Available data section start

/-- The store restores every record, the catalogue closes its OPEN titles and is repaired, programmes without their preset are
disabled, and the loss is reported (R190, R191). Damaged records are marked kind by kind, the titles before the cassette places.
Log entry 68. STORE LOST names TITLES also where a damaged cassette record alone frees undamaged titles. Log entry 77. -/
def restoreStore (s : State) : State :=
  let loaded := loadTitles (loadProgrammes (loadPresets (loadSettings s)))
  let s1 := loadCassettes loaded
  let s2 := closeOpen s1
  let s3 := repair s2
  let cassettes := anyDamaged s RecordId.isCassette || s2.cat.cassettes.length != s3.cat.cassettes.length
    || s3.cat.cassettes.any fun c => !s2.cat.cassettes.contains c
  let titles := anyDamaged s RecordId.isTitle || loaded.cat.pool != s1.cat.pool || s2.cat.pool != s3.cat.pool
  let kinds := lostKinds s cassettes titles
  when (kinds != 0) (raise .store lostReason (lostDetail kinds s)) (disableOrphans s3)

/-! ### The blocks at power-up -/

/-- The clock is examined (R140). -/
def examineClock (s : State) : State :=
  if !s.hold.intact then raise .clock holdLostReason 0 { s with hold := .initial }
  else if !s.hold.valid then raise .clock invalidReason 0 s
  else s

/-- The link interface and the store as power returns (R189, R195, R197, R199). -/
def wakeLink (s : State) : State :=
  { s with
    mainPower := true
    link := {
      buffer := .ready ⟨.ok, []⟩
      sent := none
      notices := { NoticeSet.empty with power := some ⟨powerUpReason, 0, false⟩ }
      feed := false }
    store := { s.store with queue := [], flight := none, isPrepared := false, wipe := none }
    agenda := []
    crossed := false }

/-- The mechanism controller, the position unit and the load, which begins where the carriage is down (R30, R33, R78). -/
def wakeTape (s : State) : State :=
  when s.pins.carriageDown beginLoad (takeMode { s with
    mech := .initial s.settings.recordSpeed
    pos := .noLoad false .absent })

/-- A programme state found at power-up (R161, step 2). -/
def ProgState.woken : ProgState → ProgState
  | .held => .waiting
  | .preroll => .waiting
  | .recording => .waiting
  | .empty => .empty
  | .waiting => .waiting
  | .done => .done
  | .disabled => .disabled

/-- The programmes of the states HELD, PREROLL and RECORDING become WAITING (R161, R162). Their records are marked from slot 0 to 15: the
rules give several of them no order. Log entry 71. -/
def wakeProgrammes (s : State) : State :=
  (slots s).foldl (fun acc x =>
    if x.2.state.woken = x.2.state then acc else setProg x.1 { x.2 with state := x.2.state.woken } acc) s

Available data section end

> **Work request**
Reply with one number only, the count of lines above that hold the string "disabled".

> **Response below**
2